We thank the reviewer for bringing up this important issue. Please find a detailed response above in ‘Essential Revision #2’. In brief, we identified lick cells in all the cell types and further examined their responses to CS, reward, or CS + reward (Figure 7 —figure supplement 1). We found the majority of active neurons (in all cell types) were non-lick neurons, and the percentage remained stable from Day 1 to Day 7. Moreover, among the lick cells that showed responses to CS, reward, or CS + reward, the percentage of cells in each category also did not change significantly after associative learning. Our working hypothesis is that the changes in CS and reward representations observed in M1 are happening outside of M1, and long-range inputs from other brain regions to a specific cell type in M1 (CS for PV-INs or reward for VIP-INs) are increased and/or strengthened after associative learning. This hypothesis is supported by our control experiments, in which in the no-reward paradigm, PV-INs in M1 did not respond to auditory tone when no water rewards were given. Also, while VIP-INs consistently responded to water rewards on both day 1 and day 7 in the non-paired behavioral paradigm, their reliability did not change when the animals did not learn the association. Future work will involve identifying the brain regions that provide these specific inputs to M1; however, we think that is beyond the scope of this manuscript. We have included a brief discussion of our working hypothesis in the Discussion section (Line 412 – 417).

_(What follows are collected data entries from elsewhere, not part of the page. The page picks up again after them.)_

-- ==== Sys2Proof/Syntax.lean ====
section
/-!
DEFINITION. The abstract syntax of the ISD740's steps (spec/02_instruction_word.md R14 to R33,
spec/11_access_strands_queues.md R187 to R193, spec/95_what_each_step_holds.md).
-/
namespace Sys2Proof

/-- The fields of a Norom word below OP and FN, raw: MOD, D, A, B, the guard G and the hints H (R14).
Kinds are read at execution, since an illegal kind in an unused field is ignored (R20, R28). -/
structure Norom where
  mod : BitVec 6
  d : BitVec 16
  a : BitVec 16
  b : BitVec 16
  g : BitVec 8
  h : BitVec 20
  deriving DecidableEq, Repr

/-- The three strands of a core (R40). -/
inductive Strand where
  | e | l | s
  deriving DecidableEq, Repr

/-- Whose turn it is: a strand of a core, the umpire of a court, or the floor and the host. -/
inductive Agent where
  | strand (core : Nat) (k : Strand)
  | umpire (court : Nat)
  | floor
  deriving DecidableEq, Repr

/-- How an RV64 instruction stood in its store: four bytes, or the 16-bit parcel of the C extension (R187, R306). -/
inductive RvLen where
  | four
  | two (parcel : BitVec 16)
  deriving DecidableEq, Repr

/-- The register-register operations of RV64I, M, Zba and Zbb (R187). -/
inductive RvAlu where
  | add | sub | sll | slt | sltu | xor | srl | sra | or | and
  | mul | mulh | mulhsu | mulhu | div | divu | rem | remu
  | sh1add | sh2add | sh3add
  | andn | orn | xnor | max | maxu | min | minu | rol | ror
  deriving DecidableEq, Repr

/-- The 32-bit (W) register-register operations and the .uw forms of Zba (R187). -/
inductive RvAluW where
  | addw | subw | sllw | srlw | sraw
  | mulw | divw | divuw | remw | remuw
  | adduw | sh1adduw | sh2adduw | sh3adduw
  | rolw | rorw
  deriving DecidableEq, Repr

/-- The register-immediate operations with a 12-bit immediate. -/
inductive RvAluI where
  | addi | slti | sltiu | xori | ori | andi
  deriving DecidableEq, Repr

/-- The shifts and rotations by a 6-bit amount. -/
inductive RvShI where
  | slli | srli | srai | rori | slliuw
  deriving DecidableEq, Repr

/-- The 32-bit shifts and rotations by a 5-bit amount. -/
inductive RvShIW where
  | slliw | srliw | sraiw | roriw
  deriving DecidableEq, Repr

/-- The one-operand operations of Zbb. -/
inductive RvUn where
  | clz | ctz | cpop | sextb | sexth | zexth | orcb | rev8 | clzw | ctzw | cpopw
  deriving DecidableEq, Repr

/-- The branch conditions of RV64I. -/
inductive RvCond where
  | eq | ne | lt | ge | ltu | geu
  deriving DecidableEq, Repr

/-- The ordinary instructions of L, S and the umpire, and the two outcomes of a fetch that is none. -/
inductive RvInt where
  | lui (imm : BitVec 20) (rd : BitVec 5)
  | auipc (imm : BitVec 20) (rd : BitVec 5)
  /-- Offset in units of two bytes, [20:1] of the byte offset. -/
  | jal (off : BitVec 20) (rd : BitVec 5)
  | jalr (imm : BitVec 12) (rs1 rd : BitVec 5)
  /-- Offset in units of two bytes, [12:1] of the byte offset. -/
  | branch (c : RvCond) (off : BitVec 12) (rs2 rs1 : BitVec 5)
  | alu (op : RvAlu) (rs2 rs1 rd : BitVec 5)
  | aluW (op : RvAluW) (rs2 rs1 rd : BitVec 5)
  | aluI (op : RvAluI) (imm : BitVec 12) (rs1 rd : BitVec 5)
  | addiw (imm : BitVec 12) (rs1 rd : BitVec 5)
  | shI (op : RvShI) (sh : BitVec 6) (rs1 rd : BitVec 5)
  | shIW (op : RvShIW) (sh : BitVec 5) (rs1 rd : BitVec 5)
  | un (op : RvUn) (rs1 rd : BitVec 5)
  /-- A word that is no instruction of any RV64 strand: the illegal-instruction exception (R187, R190, R192). -/
  | illegal (w : BitVec 32)
  /-- A fetch at or beyond the image length: FETCH_LIMIT (R206). -/
  | outOfImage
  deriving DecidableEq, Repr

Reviewer #2 (Recommendations for the authors):

1. It is helpful to provide further details about the genetic background of the transgenic animals. Are they homozygous or heterozygous? What genetic background are they maintained in? Also, it would be helpful to indicate the number of neurons imaged per mouse.

Following the reviewer’s suggestion, we have included the new information regarding the transgenic mice in the Methods (Line 709 – 710), and an additional table with the number of neurons imaged per mouse (Supplementary File 1). The figure legends indicate the total number of ROIs across all mice for each experimental condition, and the table provides further details including the number of active cells on day 1 (irrespective of the behavioral task), and the number of active cells tracked from day 1 to day 7 from each individual mouse for all experimental conditions used.

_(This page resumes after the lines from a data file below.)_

def rvAluW (op : RvAluW) (x y : Word) : Word :=
  let a : BitVec 32 := x.setWidth 32
  let b : BitVec 32 := y.setWidth 32
  match op with
  | .addw => sext32 (a + b)
  | .subw => sext32 (a - b)
  | .sllw => sext32 (a <<< (b.toNat % 32))
  | .srlw => sext32 (a >>> (b.toNat % 32))
  | .sraw => sext32 (a.sshiftRight (b.toNat % 32))
  | .mulw => sext32 (a * b)
  | .divw => sext32 (divw a b)
  | .divuw => sext32 (if b = 0 then BitVec.allOnes 32 else BitVec.ofNat 32 (a.toNat / b.toNat))
  | .remw => sext32 (remw a b)
  | .remuw => sext32 (if b = 0 then a else BitVec.ofNat 32 (a.toNat % b.toNat))
  | .adduw => low32 x + y
  | .sh1adduw => (low32 x <<< 1) + y
  | .sh2adduw => (low32 x <<< 2) + y
  | .sh3adduw => (low32 x <<< 3) + y
  | .rolw => sext32 (a.rotateLeft (b.toNat % 32))
  | .rorw => sext32 (a.rotateRight (b.toNat % 32))

def rvAluI (op : RvAluI) (a : Word) (imm : BitVec 12) : Word :=
  let b : Word := imm.signExtend 64
  match op with
  | .addi => a + b
  | .slti => valSlt a b
  | .sltiu => valSltu a b
  | .xori => a ^^^ b
  | .ori => a ||| b
  | .andi => a &&& b

def rvShI (op : RvShI) (a : Word) (sh : BitVec 6) : Word :=
  match op with
  | .slli => a <<< sh.toNat
  | .srli => a >>> sh.toNat
  | .srai => a.sshiftRight sh.toNat
  | .rori => a.rotateRight sh.toNat
  | .slliuw => low32 a <<< sh.toNat

def rvShIW (op : RvShIW) (x : Word) (sh : BitVec 5) : Word :=
  let a : BitVec 32 := x.setWidth 32
  match op with
  | .slliw => sext32 (a <<< sh.toNat)
  | .srliw => sext32 (a >>> sh.toNat)
  | .sraiw => sext32 (a.sshiftRight sh.toNat)
  | .roriw => sext32 (a.rotateRight sh.toNat)

/-- Each byte of a word all ones where it is not zero. -/
def orcb (x : Word) : Word :=
  BitVec.ofNat 64 (leNat ((leBytes 8 x.toNat).map fun b => if b = 0 then 0 else 0xFF))

def rvUn (op : RvUn) (x : Word) : Word :=
  let a : BitVec 32 := x.setWidth 32
  match op with
  | .clz => valClz x
  | .ctz => valCtz x
  | .cpop => valPopc x
  | .sextb => sextWord 8 x.toNat
  | .sexth => sextWord 16 x.toNat
  | .zexth => BitVec.ofNat 64 (x.toNat % 65536)
  | .orcb => orcb x
  | .rev8 => valBswap x
  | .clzw => BitVec.ofNat 64 (leadZeros a 32)
  | .ctzw => BitVec.ofNat 64 (trailZeros a 0 32)
  | .cpopw => BitVec.ofNat 64 (popCount a)

def rvCond (c : RvCond) (a b : Word) : Bool :=
  match c with
  | .eq => a = b
  | .ne => a ≠ b
  | .lt => a.slt b
  | .ge => !a.slt b
  | .ltu => a.ult b
  | .geu => !a.ult b

/-- A jump or taken branch: its target is a multiple of 4, or of 2 on the umpire (R191, R306). -/
def jumpTo (target : Word) : M Unit := do
  let u ← gets State.onUmpireHart
  check (decide (target.toNat % (if u then 2 else 4) = 0)) cMisaligned target
  completeRv target .running

/-- The effect of an ordinary instruction. -/
def rvIntE (n : Nat) (op : RvInt) : M Unit := do
  let pc ← gets fun s => s.hart.pc
  match op with
  | .lui imm rd => lineRv n (writeX rd (((imm ++ (0 : BitVec 12)) : BitVec 32).signExtend 64))
  | .auipc imm rd => lineRv n (writeX rd (pc + ((imm ++ (0 : BitVec 12)) : BitVec 32).signExtend 64))
  | .jal off rd => do
    writeX rd (pc + BitVec.ofNat 64 n)
    jumpTo (pc + ((off ++ (0 : BitVec 1)) : BitVec 21).signExtend 64)
  | .jalr imm rs1 rd => do
    let a ← readX rs1
    writeX rd (pc + BitVec.ofNat 64 n)
    jumpTo ((a + imm.signExtend 64) &&& ~~~1)
  | .branch c off rs2 rs1 => do
    let a ← readX rs1
    let b ← readX rs2
    if rvCond c a b then jumpTo (pc + ((off ++ (0 : BitVec 1)) : BitVec 13).signExtend 64)
    else completeRv (pc + BitVec.ofNat 64 n) .running
  | .alu op rs2 rs1 rd => lineRv n do
    let a ← readX rs1
    let b ← readX rs2
    writeX rd (rvAlu op a b)
  | .aluW op rs2 rs1 rd => lineRv n do
    let a ← readX rs1
    let b ← readX rs2
    writeX rd (rvAluW op a b)
  | .aluI op imm rs1 rd => lineRv n do
    let a ← readX rs1
    writeX rd (rvAluI op a imm)
  | .addiw imm rs1 rd => lineRv n do
    let a ← readX rs1
    writeX rd (sext32 ((a + imm.signExtend 64).setWidth 32))
  | .shI op sh rs1 rd => lineRv n do
    let a ← readX rs1
    writeX rd (rvShI op a sh)
  | .shIW op sh rs1 rd => lineRv n do
    let a ← readX rs1
    writeX rd (rvShIW op a sh)
  | .un op rs1 rd => lineRv n do
    let a ← readX rs1
    writeX rd (rvUn op a)
  | .illegal w => illegalWord w
  | .outOfImage => fault cFetchLimit pc

/-- RV64_INTEGER_INSTRUCTION (R187, R191, R206, R306). -/
def execRv64IntegerInstruction (len : RvLen) (op : RvInt) (s : State) : Host.Outcome State Fault Refusal :=
  outcome (do
    lenCheck len
    rvIntE (lenBytes len) op) s

/-! ## Loads, stores, FENCE, control registers, system instructions -/

/-- The serial of a read of LQ.GPUSH that has not performed. -/
def LqEntry.unread : LqEntry → Option Nat
  | .reserved _ _ id => some id
  | .pending _ _ id => some id
  | _ => none

/-- The serials of a core's reads of LQ.GPUSH that have not performed. -/
def Core.unread (c : Core) : List Nat := (c.q.lq0 ++ c.q.lq1).filterMap LqEntry.unread

/-- An access of L performs after every earlier read of LQ.GPUSH (R194): it waits for one that has not performed
(log entry 91). -/
def afterReads : M Unit := do
  let o ← gets fun s => isL s && s.my.unread ≠ []
  await (!o) .queues

/-- A standard load: n bytes, sign-extended or not (R189). -/
def loadRv (imm : BitVec 12) (rs1 rd : BitVec 5) (n : Nat) (signed : Bool) : M Unit := do
  let a ← readX rs1
  afterReads
  let via ← gets viaHart
  let bs ← load via (a + imm.signExtend 64) n
  writeX rd (if signed then sextWord (8 * n) (leNat bs) else BitVec.ofNat 64 (leNat bs))

/-- A standard store (R189). -/
def storeRv (imm : BitVec 12) (rs2 rs1 : BitVec 5) (n : Nat) : M Unit := do
  let a ← readX rs1
  let v ← readX rs2
  afterReads
  let via ← gets viaHart
  store via (a + imm.signExtend 64) (leBytes n v.toNat)

/-- The effect of a load or store. -/
def memRv : RvMem → M Unit
  | .lb imm rs1 rd => loadRv imm rs1 rd 1 true
  | .lh imm rs1 rd => loadRv imm rs1 rd 2 true
  | .lw imm rs1 rd => loadRv imm rs1 rd 4 true
  | .ld imm rs1 rd => loadRv imm rs1 rd 8 true
  | .lbu imm rs1 rd => loadRv imm rs1 rd 1 false
  | .lhu imm rs1 rd => loadRv imm rs1 rd 2 false
  | .lwu imm rs1 rd => loadRv imm rs1 rd 4 false
  | .sb imm rs2 rs1 => storeRv imm rs2 rs1 1
  | .sh imm rs2 rs1 => storeRv imm rs2 rs1 2
  | .sw imm rs2 rs1 => storeRv imm rs2 rs1 4
  | .sd imm rs2 rs1 => storeRv imm rs2 rs1 8

/-- RV_LOAD_STORE (R189, R306). -/
def execRvLoadStore (len : RvLen) (op : RvMem) (s : State) : Host.Outcome State Fault Refusal :=
  outcome (do
    lenCheck len
    lineRv (lenBytes len) (memRv op)) s

/-- Whether L has a global read that has not performed or not arrived. -/
def readsOpen (s : State) : Bool := isL s && (s.my.q.lq0.any LqEntry.open || s.my.q.lq1.any LqEntry.open)

/-- RV_FENCE (R189): loads and stores have performed when they issued; L waits for its outstanding LQ.GPUSH reads. -/
def execRvFence (_imm : BitVec 12) (_rs1 _rd : BitVec 5) (s : State) : Host.Outcome State Fault Refusal :=
  outcome (lineRv 4 do
    let o ← gets readsOpen
    await (!o) .queues) s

2. A question about the behavioral setup. How long is the water reward presented? How many licks does it take the mouse to consume the 10 ul water reward? It seems from Figure 1B that most licks occur when water is no longer available. Also, the example in Figure 2C suggests that post-cue licking is far fewer on d7 than on d1, suggesting that the mouse has learned to inhibit non-rewarded licking. This seems not to agree with Figure 1C.

We thank the reviewer for the question. The 10µL water reward was delivered all at once. However, we noticed that sometimes the water droplet gets dispersed to the sides of the lick port, and the mouse continues to lick although no additional water was delivered. Hence, it is hard to determine how many licks it takes for the mouse to finish the water. Since it varies trialto-trial, it is difficult to determine the exact reward duration for each trial. The example in Figure 2C only reflects that particular trial because in other licking examples provided in Figure 1C, 4B, 5B, mice all showed continuous licking after water delivery on Day 7.

3. As imaging is conducted in M1, how is the response of the cells related to licking? Can the authors make a licking-triggered average of Ca traces for comparison?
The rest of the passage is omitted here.